[Directions for this task]
Among the records that follow, find the line with "deriving DecidableEq, Repr" and the line with "else .error .noSuchFormat". Set down those lines and all lines between them exactly, without adding anything.

(Stored data entries)
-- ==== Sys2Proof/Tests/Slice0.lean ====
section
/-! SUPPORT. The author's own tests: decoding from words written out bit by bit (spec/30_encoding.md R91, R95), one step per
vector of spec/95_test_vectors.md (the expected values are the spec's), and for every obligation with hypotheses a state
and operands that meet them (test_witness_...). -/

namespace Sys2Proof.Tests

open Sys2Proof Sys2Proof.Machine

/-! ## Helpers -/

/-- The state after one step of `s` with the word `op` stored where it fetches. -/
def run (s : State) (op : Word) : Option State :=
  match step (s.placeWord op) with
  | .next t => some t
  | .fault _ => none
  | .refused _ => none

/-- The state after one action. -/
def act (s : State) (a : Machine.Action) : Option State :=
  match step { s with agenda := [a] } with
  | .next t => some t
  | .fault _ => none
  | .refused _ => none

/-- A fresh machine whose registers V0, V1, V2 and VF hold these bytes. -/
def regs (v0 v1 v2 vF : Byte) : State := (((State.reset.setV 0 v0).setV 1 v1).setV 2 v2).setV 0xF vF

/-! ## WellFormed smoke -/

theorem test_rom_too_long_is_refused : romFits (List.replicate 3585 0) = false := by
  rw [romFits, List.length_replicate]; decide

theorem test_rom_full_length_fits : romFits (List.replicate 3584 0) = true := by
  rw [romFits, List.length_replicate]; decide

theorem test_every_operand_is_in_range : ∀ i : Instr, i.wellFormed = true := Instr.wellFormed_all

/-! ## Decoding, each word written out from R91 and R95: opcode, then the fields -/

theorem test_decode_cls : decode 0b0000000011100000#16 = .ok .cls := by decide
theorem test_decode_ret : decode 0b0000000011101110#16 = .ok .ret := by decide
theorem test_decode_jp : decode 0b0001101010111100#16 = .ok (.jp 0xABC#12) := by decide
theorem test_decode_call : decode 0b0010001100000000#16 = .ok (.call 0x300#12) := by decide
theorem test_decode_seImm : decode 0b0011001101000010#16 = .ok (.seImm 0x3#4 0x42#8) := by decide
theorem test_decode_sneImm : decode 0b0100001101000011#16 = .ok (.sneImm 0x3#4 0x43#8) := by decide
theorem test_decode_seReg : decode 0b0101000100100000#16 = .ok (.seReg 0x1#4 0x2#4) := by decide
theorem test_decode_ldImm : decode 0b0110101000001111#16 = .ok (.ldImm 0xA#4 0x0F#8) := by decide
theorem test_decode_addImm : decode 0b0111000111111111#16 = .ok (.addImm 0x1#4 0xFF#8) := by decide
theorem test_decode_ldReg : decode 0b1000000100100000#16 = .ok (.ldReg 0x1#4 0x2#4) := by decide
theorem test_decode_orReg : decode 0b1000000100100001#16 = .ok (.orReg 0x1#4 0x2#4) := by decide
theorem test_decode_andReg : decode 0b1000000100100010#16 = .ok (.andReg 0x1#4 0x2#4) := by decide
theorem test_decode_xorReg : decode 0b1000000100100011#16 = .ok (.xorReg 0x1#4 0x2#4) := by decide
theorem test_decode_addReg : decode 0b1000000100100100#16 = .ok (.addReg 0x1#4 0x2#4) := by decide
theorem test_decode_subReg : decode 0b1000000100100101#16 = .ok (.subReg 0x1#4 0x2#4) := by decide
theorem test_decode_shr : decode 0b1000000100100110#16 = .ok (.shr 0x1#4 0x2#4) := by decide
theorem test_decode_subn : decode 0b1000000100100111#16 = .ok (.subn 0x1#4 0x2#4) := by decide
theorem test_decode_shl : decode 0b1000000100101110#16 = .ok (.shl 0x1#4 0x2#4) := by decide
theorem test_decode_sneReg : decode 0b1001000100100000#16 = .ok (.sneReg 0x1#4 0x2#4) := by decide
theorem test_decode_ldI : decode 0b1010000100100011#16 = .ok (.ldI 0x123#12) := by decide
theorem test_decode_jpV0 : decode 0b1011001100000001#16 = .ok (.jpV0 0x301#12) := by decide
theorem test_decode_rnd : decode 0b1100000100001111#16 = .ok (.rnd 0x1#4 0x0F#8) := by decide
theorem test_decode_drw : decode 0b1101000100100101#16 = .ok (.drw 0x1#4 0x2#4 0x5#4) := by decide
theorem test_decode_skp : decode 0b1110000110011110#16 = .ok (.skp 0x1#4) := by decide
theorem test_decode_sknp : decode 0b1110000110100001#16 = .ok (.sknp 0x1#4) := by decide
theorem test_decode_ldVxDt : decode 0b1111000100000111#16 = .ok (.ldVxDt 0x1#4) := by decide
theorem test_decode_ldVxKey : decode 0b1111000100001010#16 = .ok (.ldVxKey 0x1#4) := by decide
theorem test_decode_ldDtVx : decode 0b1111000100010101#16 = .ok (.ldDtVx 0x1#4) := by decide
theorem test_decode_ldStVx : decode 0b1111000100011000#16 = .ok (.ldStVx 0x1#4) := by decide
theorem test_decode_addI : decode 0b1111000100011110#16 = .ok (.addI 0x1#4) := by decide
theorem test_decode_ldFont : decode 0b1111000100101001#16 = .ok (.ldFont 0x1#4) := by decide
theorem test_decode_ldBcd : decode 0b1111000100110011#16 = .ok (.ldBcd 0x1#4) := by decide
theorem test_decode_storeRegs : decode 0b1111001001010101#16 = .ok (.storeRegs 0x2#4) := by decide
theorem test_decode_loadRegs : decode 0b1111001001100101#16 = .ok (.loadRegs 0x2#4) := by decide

==

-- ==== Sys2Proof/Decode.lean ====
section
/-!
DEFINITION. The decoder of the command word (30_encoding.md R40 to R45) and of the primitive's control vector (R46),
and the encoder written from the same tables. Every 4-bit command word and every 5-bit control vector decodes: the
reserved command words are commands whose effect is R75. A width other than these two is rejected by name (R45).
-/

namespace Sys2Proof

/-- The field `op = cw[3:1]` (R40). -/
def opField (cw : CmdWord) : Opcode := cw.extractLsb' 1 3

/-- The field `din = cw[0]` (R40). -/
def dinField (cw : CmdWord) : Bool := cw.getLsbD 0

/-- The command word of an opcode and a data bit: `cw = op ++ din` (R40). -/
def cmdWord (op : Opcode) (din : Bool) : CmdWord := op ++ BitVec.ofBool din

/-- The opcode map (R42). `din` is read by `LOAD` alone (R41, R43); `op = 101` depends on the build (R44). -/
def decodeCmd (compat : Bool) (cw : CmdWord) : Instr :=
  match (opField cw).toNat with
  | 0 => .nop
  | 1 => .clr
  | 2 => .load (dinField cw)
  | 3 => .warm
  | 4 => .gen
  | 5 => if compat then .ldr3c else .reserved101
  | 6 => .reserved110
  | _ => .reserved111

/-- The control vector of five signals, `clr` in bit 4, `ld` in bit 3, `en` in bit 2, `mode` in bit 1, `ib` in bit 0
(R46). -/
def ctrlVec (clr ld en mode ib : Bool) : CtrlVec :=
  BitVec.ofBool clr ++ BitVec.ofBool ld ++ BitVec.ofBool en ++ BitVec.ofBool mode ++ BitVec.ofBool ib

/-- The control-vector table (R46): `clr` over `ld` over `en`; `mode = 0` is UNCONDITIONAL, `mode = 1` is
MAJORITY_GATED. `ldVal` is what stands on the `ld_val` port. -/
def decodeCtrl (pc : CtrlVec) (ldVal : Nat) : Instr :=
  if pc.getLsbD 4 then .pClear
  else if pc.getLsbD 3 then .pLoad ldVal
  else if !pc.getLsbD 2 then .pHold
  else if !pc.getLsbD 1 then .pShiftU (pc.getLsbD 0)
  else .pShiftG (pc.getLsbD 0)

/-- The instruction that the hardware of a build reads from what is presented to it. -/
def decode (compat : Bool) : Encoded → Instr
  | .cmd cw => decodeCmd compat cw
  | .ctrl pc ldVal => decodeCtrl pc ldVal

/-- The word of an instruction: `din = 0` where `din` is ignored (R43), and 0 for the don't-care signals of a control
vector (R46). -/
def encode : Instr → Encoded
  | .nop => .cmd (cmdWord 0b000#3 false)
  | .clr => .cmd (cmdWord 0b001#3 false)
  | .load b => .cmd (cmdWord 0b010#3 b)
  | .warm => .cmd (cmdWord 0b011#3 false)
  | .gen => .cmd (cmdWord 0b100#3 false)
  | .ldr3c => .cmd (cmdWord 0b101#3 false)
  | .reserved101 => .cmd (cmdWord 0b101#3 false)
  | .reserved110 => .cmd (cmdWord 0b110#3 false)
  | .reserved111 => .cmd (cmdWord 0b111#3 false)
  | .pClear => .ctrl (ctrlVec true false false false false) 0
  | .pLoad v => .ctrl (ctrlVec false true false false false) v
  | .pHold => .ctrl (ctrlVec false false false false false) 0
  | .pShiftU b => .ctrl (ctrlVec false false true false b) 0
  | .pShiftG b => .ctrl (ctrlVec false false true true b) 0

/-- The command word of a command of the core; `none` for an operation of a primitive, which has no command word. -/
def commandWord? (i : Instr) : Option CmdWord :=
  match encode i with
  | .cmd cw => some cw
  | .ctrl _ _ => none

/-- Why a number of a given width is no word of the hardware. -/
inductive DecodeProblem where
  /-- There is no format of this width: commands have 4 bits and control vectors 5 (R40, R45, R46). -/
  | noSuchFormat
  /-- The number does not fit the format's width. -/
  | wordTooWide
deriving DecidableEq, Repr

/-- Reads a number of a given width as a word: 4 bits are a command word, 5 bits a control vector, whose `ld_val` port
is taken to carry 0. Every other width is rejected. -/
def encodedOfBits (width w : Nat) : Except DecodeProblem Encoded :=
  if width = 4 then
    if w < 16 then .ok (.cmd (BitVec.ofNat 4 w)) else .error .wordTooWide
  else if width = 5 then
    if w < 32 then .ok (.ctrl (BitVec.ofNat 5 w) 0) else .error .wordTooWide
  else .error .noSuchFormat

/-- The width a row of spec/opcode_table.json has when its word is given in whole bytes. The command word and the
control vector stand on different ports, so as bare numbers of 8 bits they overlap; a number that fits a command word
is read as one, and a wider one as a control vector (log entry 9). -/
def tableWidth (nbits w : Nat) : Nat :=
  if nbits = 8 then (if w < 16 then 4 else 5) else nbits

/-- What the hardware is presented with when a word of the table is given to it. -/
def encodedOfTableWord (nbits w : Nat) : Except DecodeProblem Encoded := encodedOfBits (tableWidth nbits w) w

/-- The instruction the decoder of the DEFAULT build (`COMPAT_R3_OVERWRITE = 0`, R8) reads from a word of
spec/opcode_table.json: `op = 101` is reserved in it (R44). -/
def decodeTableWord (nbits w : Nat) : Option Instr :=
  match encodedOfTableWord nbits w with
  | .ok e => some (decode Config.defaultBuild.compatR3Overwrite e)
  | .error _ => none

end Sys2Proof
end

[Response to this task]
deriving DecidableEq, Repr

/-- Reads a number of a given width as a word: 4 bits are a command word, 5 bits a control vector, whose `ld_val` port
is taken to carry 0. Every other width is rejected. -/
def encodedOfBits (width w : Nat) : Except DecodeProblem Encoded :=
  if width = 4 then
    if w < 16 then .ok (.cmd (BitVec.ofNat 4 w)) else .error .wordTooWide
  else if width = 5 then
    if w < 32 then .ok (.ctrl (BitVec.ofNat 5 w) 0) else .error .wordTooWide
  else .error .noSuchFormat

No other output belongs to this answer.